Stored data entries
-- ==== Sys2Proof/Machine/ExecCapstan.lean ====
section
/-! DEFINITION. The meanings of the rows of Capstan bases, Marks and point-on-wave switching (03_capstan_bases_and_marks.md): one definition for each row, over the operations of the
chapter. -/

namespace Sys2Proof.Machine

/-- MARK_FIRE (R110). -/
def execMarkFire (k : Fin 8) (s : State) : Host.Outcome State Fault Refusal :=
  onUnits (fun (m : Mach) => m.whenReady (fun m => m.markFire k)) s

/-- MARK_READ (R112). -/
def execMarkRead (src : Src) (k : Fin 8) (s : State) : Host.Outcome State Fault Refusal :=
  onUnits (fun (m : Mach) => m.pageWrite src (pgCap k) 0x094 1) s

/-- MARK_ARM (R107). -/
def execMarkArm (src : Src) (k : Fin 8) (s : State) : Host.Outcome State Fault Refusal :=
  onUnits (fun (m : Mach) => m.pageWrite src (pgCap k) 0x094 2) s

/-- MARK_DISARM (R107). -/
def execMarkDisarm (src : Src) (k : Fin 8) (s : State) : Host.Outcome State Fault Refusal :=
  onUnits (fun (m : Mach) => m.pageWrite src (pgCap k) 0x094 3) s

/-- ADVANCE (R104). -/
def execAdvance (src : Src) (k : Fin 8) (v : Word) (s : State) : Host.Outcome State Fault Refusal :=
  onUnits (fun (m : Mach) => m.pageWrite src (pgCap k) 0x05C v) s

/-- SETPOS (R102). -/
def execSetpos (src : Src) (k : Fin 8) (v : Word) (s : State) : Host.Outcome State Fault Refusal :=
  onUnits (fun (m : Mach) => m.pageWrite src (pgCap k) 0x060 v) s

/-- AXLE_EDGE (R94). -/
def execAxleEdge (k : Fin 8) (fwd both : Bool) (ns : Nat) (s : State) : Host.Outcome State Fault Refusal :=
  onUnits (fun (m : Mach) => m.axleEdge k fwd both ns) s

/-- STANDSTILL (R99). -/
def execStandstill (k : Fin 8) (ms : Nat) (s : State) : Host.Outcome State Fault Refusal :=
  onUnits (fun (m : Mach) => m.standstill k ms) s

/-- FRAME_PULSE (R94). -/
def execFramePulse (k : Fin 8) (ns : Nat) (s : State) : Host.Outcome State Fault Refusal :=
  onUnits (fun (m : Mach) => m.framePulse k ns) s

/-- MAINS_ZERO_CROSSING (R94). -/
def execMainsZeroCrossing (k : Fin 8) (ns amp : Nat) (locked : Bool) (s : State) : Host.Outcome State Fault Refusal :=
  onUnits (fun (m : Mach) => m.mainsCrossing k ns amp locked) s

/-- LOS (R97). -/
def execLos (k : Fin 8) (t : Nat) (s : State) : Host.Outcome State Fault Refusal :=
  onUnits (fun (m : Mach) => m.capLos k t) s

/-- HOLDOVER_EXPIRY (R97). -/
def execHoldoverExpiry (k : Fin 8) (turns : Nat) (s : State) : Host.Outcome State Fault Refusal :=
  onUnits (fun (m : Mach) => m.holdoverExpiry k turns) s

/-- RELOCK (R98). -/
def execRelock (k : Fin 8) (phase : Fin 65536) (s : State) : Host.Outcome State Fault Refusal :=
  onUnits (fun (m : Mach) => m.relock k phase) s

/-- POW_GO (R117). -/
def execPowGo (src : Src) (k : Fin 8) (slot : Fin 8) (v : Word) (s : State) : Host.Outcome State Fault Refusal :=
  onUnits (fun (m : Mach) => m.pageWrite src (pgCap k) (0x110 + 0x20 * slot) v) s

/-- POW_CLOSE_DETECT (R118). -/
def execPowCloseDetect (k : Fin 8) (slot : Fin 8) (us : Nat) (s : State) : Host.Outcome State Fault Refusal :=
  onUnits (fun (m : Mach) => m.powClose k slot us) s

/-- POW_TIMEOUT (R118). -/
def execPowTimeout (k : Fin 8) (slot : Fin 8) (us : Nat) (s : State) : Host.Outcome State Fault Refusal :=
  onUnits (fun (m : Mach) => m.powTimeout k slot us) s

end Sys2Proof.Machine
end

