-- ==== Sys2Proof/Machine/Dispatch.lean ====
section
/-! DEFINITION. The dispatch: one arm for each command. -/

namespace Sys2Proof.Machine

_What you should do_
Could you copy every record above exactly as it appears?

_Response to the task_
-- ==== Sys2Proof/Machine/ExecCapstan.lean ====
section
/-! DEFINITION. The meanings of the rows of Capstan bases, Marks and point-on-wave switching (03_capstan_bases_and_marks.md): one definition for each row, over the operations of the
chapter. -/

namespace Sys2Proof.Machine

/-- MARK_FIRE (R110). -/
def execMarkFire (k : Fin 8) (s : State) : Host.Outcome State Fault Refusal :=
  onUnits (fun (m : Mach) => m.whenReady (fun m => m.markFire k)) s

/-- MARK_READ (R112). -/
def execMarkRead (src : Src) (k : Fin 8) (s : State) : Host.Outcome State Fault Refusal :=
  onUnits (fun (m : Mach) => m.pageWrite src (pgCap k) 0x094 1) s

/-- MARK_ARM (R107). -/
def execMarkArm (src : Src) (k : Fin 8) (s : State) : Host.Outcome State Fault Refusal :=
  onUnits (fun (m : Mach) => m.pageWrite src (pgCap k) 0x094 2) s

/-- MARK_DISARM (R107). -/
def execMarkDisarm (src : Src) (k : Fin 8) (s : State) : Host.Outcome State Fault Refusal :=
  onUnits (fun (m : Mach) => m.pageWrite src (pgCap k) 0x094 3) s

/-- ADVANCE (R104). -/
def execAdvance (src : Src) (k : Fin 8) (v : Word) (s : State) : Host.Outcome State Fault Refusal :=
  onUnits (fun (m : Mach) => m.pageWrite src (pgCap k) 0x05C v) s

/-- SETPOS (R102). -/
def execSetpos (src : Src) (k : Fin 8) (v : Word) (s : State) : Host.Outcome State Fault Refusal :=
  onUnits (fun (m : Mach) => m.pageWrite src (pgCap k) 0x060 v) s

/-- AXLE_EDGE (R94). -/
def execAxleEdge (k : Fin 8) (fwd both : Bool) (ns : Nat) (s : State) : Host.Outcome State Fault Refusal :=
  onUnits (fun (m : Mach) => m.axleEdge k fwd both ns) s

/-- STANDSTILL (R99). -/
def execStandstill (k : Fin 8) (ms : Nat) (s : State) : Host.Outcome State Fault Refusal :=
  onUnits (fun (m : Mach) => m.standstill k ms) s

/-- FRAME_PULSE (R94). -/
def execFramePulse (k : Fin 8) (ns : Nat) (s : State) : Host.Outcome State Fault Refusal :=
  onUnits (fun (m : Mach) => m.framePulse k ns) s

/-- MAINS_ZERO_CROSSING (R94). -/
def execMainsZeroCrossing (k : Fin 8) (ns amp : Nat) (locked : Bool) (s : State) : Host.Outcome State Fault Refusal :=
  onUnits (fun (m : Mach) => m.mainsCrossing k ns amp locked) s

/-- LOS (R97). -/
def execLos (k : Fin 8) (t : Nat) (s : State) : Host.Outcome State Fault Refusal :=
  onUnits (fun (m : Mach) => m.capLos k t) s

/-- HOLDOVER_EXPIRY (R97). -/
def execHoldoverExpiry (k : Fin 8) (turns : Nat) (s : State) : Host.Outcome State Fault Refusal :=
  onUnits (fun (m : Mach) => m.holdoverExpiry k turns) s

/-- RELOCK (R98). -/
def execRelock (k : Fin 8) (phase : Fin 65536) (s : State) : Host.Outcome State Fault Refusal :=
  onUnits (fun (m : Mach) => m.relock k phase) s

/-- POW_GO (R117). -/
def execPowGo (src : Src) (k : Fin 8) (slot : Fin 8) (v : Word) (s : State) : Host.Outcome State Fault Refusal :=
  onUnits (fun (m : Mach) => m.pageWrite src (pgCap k) (0x110 + 0x20 * slot) v) s

/-- POW_CLOSE_DETECT (R118). -/
def execPowCloseDetect (k : Fin 8) (slot : Fin 8) (us : Nat) (s : State) : Host.Outcome State Fault Refusal :=
  onUnits (fun (m : Mach) => m.powClose k slot us) s

/-- POW_TIMEOUT (R118). -/
def execPowTimeout (k : Fin 8) (slot : Fin 8) (us : Nat) (s : State) : Host.Outcome State Fault Refusal :=
  onUnits (fun (m : Mach) => m.powTimeout k slot us) s

end Sys2Proof.Machine
end

-- ==== Sys2Proof/Machine/Dispatch.lean ====
section
/-! DEFINITION. The dispatch: one arm for each command. -/

namespace Sys2Proof.Machine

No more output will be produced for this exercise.